Task requirements
Report all lines of the records that contain "index".

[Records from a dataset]
-- ==== Sys2Proof/Certificates/Slice0/Obligations.lean ====
section
/-!
DEFINITION. The statements for the provers. `q` is the state in which a request is judged: its frame was
received and has left the holding. `DoneWith`, `RefusedWith`, `Passes` and `Happens` are those of Safety.
-/

open Sys2Proof Sys2Proof.Machine

/-- A step runs the command at the front of the queue (the model's own queue, log 4). -/
def Obligations.StepTakesTheFrontCommand : Prop :=
  ∀ (c : Instr) (rest : List Instr) (s : State),
    step (s.setPending (c :: rest)) = exec c (s.setPending rest)

/-- With no command waiting, what a step does is the model's choice (log 4). -/
def Obligations.AStepWithoutCommandsLetsTimePass : Prop :=
  ∀ s : State, s.pending = [] →
    (earliest s.timers = none → step s = .next (event (passTime 1000) s)) ∧
    (∀ u c, earliest s.timers = some (u, c) → u ≤ s.now → step s = exec c s) ∧
    (∀ u c, earliest s.timers = some (u, c) → s.now < u →
      step s = .next (event (passTime (min 1000 (u - s.now))) s))

/-- Every command has a next state, in every state: the model's deduction of log 27. -/
def Obligations.EveryCommandAnswersNextAndKeepsTheQueue : Prop :=
  ∀ (i : Instr) (s : State), ∃ t, exec i s = .next t ∧ t.pending = s.pending

/-- The values of the state after full reset, as the reset tables of the chapters give them. -/
def Obligations.FullResetValuesAreThoseOfTheChapters : Prop :=
  let r := State.reset
  (r.lgp.line = none ∧ r.lgp.p = 0 ∧ r.lgp.corr = ⟨0, 0⟩ ∧ r.lgp.position = .unknown ∧
    r.lgp.markers = [] ∧ r.lgp.corrLimit = 500 ∧ r.lgp.watch = ⟨none, none⟩) ∧
  (∀ e : Encoder, (r.stu.speed.encoder e).history = [] ∧ (r.stu.speed.encoder e).quiet = false ∧
    (r.stu.speed.encoder e).quietDue = some 500000) ∧
  (∀ c : Chan, (r.stu.tension.chan c).average = none ∧ (r.stu.tension.chan c).state = .filling) ∧
  (r.hc.haul = .tripped ∧ r.hc.weather = .ice ∧ r.hc.heading = .up ∧ r.hc.trip.state = .none ∧
    r.hc.tripCounter = 0 ∧ r.hc.cycle = .none ∧ r.hc.classes = [none, none, none, none] ∧
    r.hc.forced = [] ∧ r.hc.drive = .noTorque) ∧
  (∀ b : Brake, (r.bl.brakes.brake b).state = .applied) ∧
  (r.bl.stop = none ∧ r.bl.trippedCeiling = 300000000 ∧ r.bpu.test = none ∧
    r.bpu.records = ⟨none, none⟩) ∧
  (r.dc.sets = [] ∧ r.dc.dwell = .idle ∧ r.dc.dwellS = 30) ∧
  (r.tt.blocks = [] ∧ r.tt.passback = [] ∧ r.tt.passbackS = 600 ∧ r.tt.day = 0 ∧ r.tt.clock = 0) ∧
  (r.gqu.lanes = [] ∧ r.gqu.queues = [] ∧ r.gqu.loads = ⟨some 0, some 0⟩ ∧ r.gqu.mass = 80 ∧
    r.gqu.passageMs = 8000 ∧ r.gqu.capacity = none) ∧
  (r.mau.mode = .off ∧ r.mau.posts = [0, 3, 3, 3, 3, 3, 3, 3] ∧ r.mau.supervision = .suspended ∧
    r.mau.supMs = 2000 ∧ r.mau.wakeSet = [.power] ∧ r.mau.wakeCount = 1) ∧
  (r.ft.entries = [] ∧ r.ft.slots.length = 69) ∧
  (r.ll.rx = none ∧ r.ll.holding = [] ∧ r.ll.replySlot = none ∧ r.ll.sending = none ∧
    r.ll.notices = [.mode, .wake]) ∧
  (∀ s : State, ∃ t, exec .fullReset s = .next t ∧ t.pending = s.pending ∧ t.now = 0 ∧
    t.lgp = { r.lgp with presenceIn := s.lgp.presenceIn } ∧ t.stu = r.stu ∧ t.hc = r.hc ∧ t.bpu = r.bpu ∧
    t.tt = r.tt ∧ t.mau = r.mau ∧ t.gqu = { r.gqu with jamIn := s.gqu.jamIn } ∧
    t.dc = { r.dc with inputs := List.replicate 2 { closed := false, opened := false, obstructed := false }
      ++ s.dc.inputs.drop 2 } ∧
    t.bl = { r.bl with brakes := t.bl.brakes, driveReady := s.bl.driveReady } ∧
    (∀ k ∈ allKeys, k.code ≠ .brakeFeedback → t.ft.slot k = none) ∧
    (∀ b : Brake, t.bl.brakes.brake b = { s.bl.brakes.brake b with state := .applied, proofDue := none } ∧
      ((s.bl.brakes.brake b).appliedIn = true ∧ (s.bl.brakes.brake b).releasedIn = false →
        t.ft.slot ⟨.brakeFeedback, b.index⟩ = none) ∧
      ((s.bl.brakes.brake b).appliedIn = false ∨ (s.bl.brakes.brake b).releasedIn = true →
        (t.ft.slot ⟨.brakeFeedback, b.index⟩).isSome = true)) ∧
    t.ll.rx = none ∧ t.ll.holding = [] ∧ t.ll.replySlot = none ∧ t.ll.sending = none ∧
    ∃ l, t.ll.notices = [.mode, .wake] ++ l)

Result of this exercise
        t.ft.slot ⟨.brakeFeedback, b.index⟩ = none) ∧
        (t.ft.slot ⟨.brakeFeedback, b.index⟩).isSome = true)) ∧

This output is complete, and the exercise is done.